Chicago card shop hit in smash-and-grab, thieves steal $100,000 in collectibles
Two thieves smashed into a Northwest Side card shop and escaped with about $100,000 in Pokémon and sports cards. Owner Ronnie Holloway said the hit gutted recently stocked inventory.

Two thieves smashed through Elite Sports Cards and Comics on Chicago’s Northwest Side and escaped with about $100,000 in Pokémon, sports and collectible football cards, a burglary that turned sealed hobby inventory into easy-to-move cash in less than four minutes.
Surveillance video captured the break-in at 3406 North Harlem Avenue in the Dunning neighborhood just before 2 a.m. Monday, April 20, 2026. Police said the suspects fled in an unknown vehicle after ripping into the store, while alarm bells rang inside the shop.
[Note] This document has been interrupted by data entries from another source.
/-! ### `State.loadCtrl1` -/

@[simp] theorem State.loadCtrl1_params (d : Byte) (s : State) : (s.loadCtrl1 d).params = s.params := rfl
@[simp] theorem State.loadCtrl1_addr (d : Byte) (s : State) : (s.loadCtrl1 d).addr = s.addr := rfl
@[simp] theorem State.loadCtrl1_cmd (d : Byte) (s : State) : (s.loadCtrl1 d).cmd = s.cmd := rfl
@[simp] theorem State.loadCtrl1_sts (d : Byte) (s : State) : (s.loadCtrl1 d).sts = s.sts := rfl
@[simp] theorem State.loadCtrl1_xfer (d : Byte) (s : State) : (s.loadCtrl1 d).xfer = s.xfer := rfl
@[simp] theorem State.loadCtrl1_ctl (d : Byte) (s : State) :
    (s.loadCtrl1 d).ctl = { s.ctl with head := d[0], mbckrq := d[1], formrq := d[2], modrq := d[3], cowren := d[4], dscren := d[5], syden := d[6], syien := d[7] } := rfl
@[simp] theorem State.loadCtrl1_dec (d : Byte) (s : State) : (s.loadCtrl1 d).dec = s.dec := rfl
@[simp] theorem State.loadCtrl1_irq (d : Byte) (s : State) : (s.loadCtrl1 d).irq = s.irq := rfl
@[simp] theorem State.loadCtrl1_irqOut (d : Byte) (s : State) : (s.loadCtrl1 d).irqOut = s.irqOut := rfl
@[simp] theorem State.loadCtrl1_hdr (d : Byte) (s : State) : (s.loadCtrl1 d).hdr = s.hdr := rfl
@[simp] theorem State.loadCtrl1_shdr (d : Byte) (s : State) : (s.loadCtrl1 d).shdr = s.shdr := rfl
@[simp] theorem State.loadCtrl1_cnt (d : Byte) (s : State) : (s.loadCtrl1 d).cnt = s.cnt := rfl
@[simp] theorem State.loadCtrl1_inbox (d : Byte) (s : State) : (s.loadCtrl1 d).inbox = s.inbox := rfl
@[simp] theorem State.loadCtrl1_hostData (d : Byte) (s : State) : (s.loadCtrl1 d).hostData = s.hostData := rfl
@[simp] theorem State.loadCtrl1_peerData (d : Byte) (s : State) : (s.loadCtrl1 d).peerData = s.peerData := rfl
@[simp] theorem State.loadCtrl1_aggregate (d : Byte) (s : State) : (s.loadCtrl1 d).aggregate = s.aggregate := rfl

/-! ### `State.loadCtrl2` -/

@[simp] theorem State.loadCtrl2_params (d : Byte) (s : State) : (s.loadCtrl2 d).params = s.params := rfl
@[simp] theorem State.loadCtrl2_addr (d : Byte) (s : State) : (s.loadCtrl2 d).addr = s.addr := rfl
@[simp] theorem State.loadCtrl2_cmd (d : Byte) (s : State) : (s.loadCtrl2 d).cmd = s.cmd := rfl
@[simp] theorem State.loadCtrl2_sts (d : Byte) (s : State) : (s.loadCtrl2 d).sts = s.sts := rfl
@[simp] theorem State.loadCtrl2_xfer (d : Byte) (s : State) : (s.loadCtrl2 d).xfer = s.xfer := rfl
@[simp] theorem State.loadCtrl2_ctl (d : Byte) (s : State) :
    (s.loadCtrl2 d).ctl = { s.ctl with stentrg := d[0], stenctl := d[1], eprmrq := d[2] } := rfl
@[simp] theorem State.loadCtrl2_dec (d : Byte) (s : State) : (s.loadCtrl2 d).dec = s.dec := rfl
@[simp] theorem State.loadCtrl2_irq (d : Byte) (s : State) : (s.loadCtrl2 d).irq = s.irq := rfl
@[simp] theorem State.loadCtrl2_irqOut (d : Byte) (s : State) : (s.loadCtrl2 d).irqOut = s.irqOut := rfl
@[simp] theorem State.loadCtrl2_hdr (d : Byte) (s : State) : (s.loadCtrl2 d).hdr = s.hdr := rfl
@[simp] theorem State.loadCtrl2_shdr (d : Byte) (s : State) : (s.loadCtrl2 d).shdr = s.shdr := rfl
@[simp] theorem State.loadCtrl2_cnt (d : Byte) (s : State) : (s.loadCtrl2 d).cnt = s.cnt := rfl
@[simp] theorem State.loadCtrl2_inbox (d : Byte) (s : State) : (s.loadCtrl2 d).inbox = s.inbox := rfl
@[simp] theorem State.loadCtrl2_hostData (d : Byte) (s : State) : (s.loadCtrl2 d).hostData = s.hostData := rfl
@[simp] theorem State.loadCtrl2_peerData (d : Byte) (s : State) : (s.loadCtrl2 d).peerData = s.peerData := rfl
@[simp] theorem State.loadCtrl2_aggregate (d : Byte) (s : State) : (s.loadCtrl2 d).aggregate = s.aggregate := rfl

/-! ### `State.softwareReset` -/

@[simp] theorem State.softwareReset_params (s : State) : s.softwareReset.params = s.params := rfl
@[simp] theorem State.softwareReset_addr (s : State) : s.softwareReset.addr = s.addr := rfl
@[simp] theorem State.softwareReset_cmd (s : State) : s.softwareReset.cmd = Queue.cleared s.params.cmdDepth := rfl
@[simp] theorem State.softwareReset_sts (s : State) :
    s.softwareReset.sts = ⟨Queue.cleared s.params.stsDepth, false, false, false, false⟩ := rfl
@[simp] theorem State.softwareReset_xfer (s : State) :
    s.softwareReset.xfer = ⟨0#12, 0#16, 0#16, 0#16, false, false, false, false, s.xfer.dest, s.xfer.ready, s.xfer.done⟩ := rfl
@[simp] theorem State.softwareReset_ctl (s : State) : s.softwareReset.ctl = s.ctl := rfl
@[simp] theorem State.softwareReset_dec (s : State) : s.softwareReset.dec = s.dec := rfl
@[simp] theorem State.softwareReset_irq (s : State) : s.softwareReset.irq = s.irq := rfl
@[simp] theorem State.softwareReset_irqOut (s : State) : s.softwareReset.irqOut = false := rfl
@[simp] theorem State.softwareReset_hdr (s : State) : s.softwareReset.hdr = ⟨0#8, 0#8, 0#8, 0#8⟩ := rfl
@[simp] theorem State.softwareReset_shdr (s : State) : s.softwareReset.shdr = ⟨0#8, 0#8, 0#8, 0#8⟩ := rfl
@[simp] theorem State.softwareReset_cnt (s : State) : s.softwareReset.cnt = s.cnt := rfl
@[simp] theorem State.softwareReset_inbox (s : State) : s.softwareReset.inbox = s.inbox := rfl
@[simp] theorem State.softwareReset_hostData (s : State) : s.softwareReset.hostData = s.hostData := rfl
@[simp] theorem State.softwareReset_peerData (s : State) : s.softwareReset.peerData = s.peerData := rfl
@[simp] theorem State.softwareReset_aggregate (s : State) : s.softwareReset.aggregate = s.aggregate := rfl

/-! ### `State.powerClear` -/

@[simp] theorem State.powerClear_params (s : State) : s.powerClear.params = s.params := rfl
@[simp] theorem State.powerClear_addr (s : State) : s.powerClear.addr = 0#4 := rfl
@[simp] theorem State.powerClear_cmd (s : State) : s.powerClear.cmd = Queue.cleared s.params.cmdDepth := rfl
@[simp] theorem State.powerClear_sts (s : State) :
    s.powerClear.sts = ⟨Queue.cleared s.params.stsDepth, false, false, false, false⟩ := rfl
@[simp] theorem State.powerClear_xfer (s : State) :
    s.powerClear.xfer = ⟨0#12, 0#16, 0#16, 0#16, false, false, false, false, 0#2, false, false⟩ := rfl
@[simp] theorem State.powerClear_ctl (s : State) :
    s.powerClear.ctl = ⟨false, false, false, false, false, false, false, false, false, false, false, false, false, false, false, false, false, false⟩ := rfl
@[simp] theorem State.powerClear_dec (s : State) : s.powerClear.dec = ⟨false, false, false⟩ := rfl
@[simp] theorem State.powerClear_irq (s : State) : s.powerClear.irq = ⟨⟨false, false⟩, ⟨false, false⟩, ⟨false, false⟩⟩ := rfl
@[simp] theorem State.powerClear_irqOut (s : State) : s.powerClear.irqOut = false := rfl
@[simp] theorem State.powerClear_hdr (s : State) : s.powerClear.hdr = ⟨0#8, 0#8, 0#8, 0#8⟩ := rfl
@[simp] theorem State.powerClear_shdr (s : State) : s.powerClear.shdr = ⟨0#8, 0#8, 0#8, 0#8⟩ := rfl
@[simp] theorem State.powerClear_cnt (s : State) : s.powerClear.cnt = 0 := rfl
@[simp] theorem State.powerClear_inbox (s : State) : s.powerClear.inbox = s.inbox := rfl
@[simp] theorem State.powerClear_hostData (s : State) : s.powerClear.hostData = s.hostData := rfl
@[simp] theorem State.powerClear_peerData (s : State) : s.powerClear.peerData = s.peerData := rfl

end Sys2Proof.Machine
end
Owner Ronnie Holloway said the burglars went straight for high-end hobby product and took around $100,000 in valuable packs. He said much of the inventory had been brought in recently, making the loss especially damaging for a small business that depends on constant turnover and careful stocking. For Holloway, the burglary was not just a theft of merchandise but a direct hit to his livelihood and family income.
The case also fit a broader pattern that has made collectibles a more attractive target for organized theft. Pokémon cards and sports cards have become portable assets with clear resale value, easy to conceal and simple to move through secondary markets. That combination, high demand, compact packaging and fast cash conversion, makes them appealing to thieves who know a single raid can yield a large payout.
Holloway said this was not the first time thieves had targeted one of his businesses. Three and a half years ago, he bought Chicago’s oldest card store in the Montrose neighborhood from an owner who had run it for 41 years. That shop was targeted in 2022, deepening his sense that his businesses are being singled out.
Chicago Police Area Five detectives are investigating. The burglary adds to growing concern among card dealers that the hobby’s booming value has also made it a harder target, with rare packs and sealed boxes functioning less like simple merchandise and more like highly portable financial assets.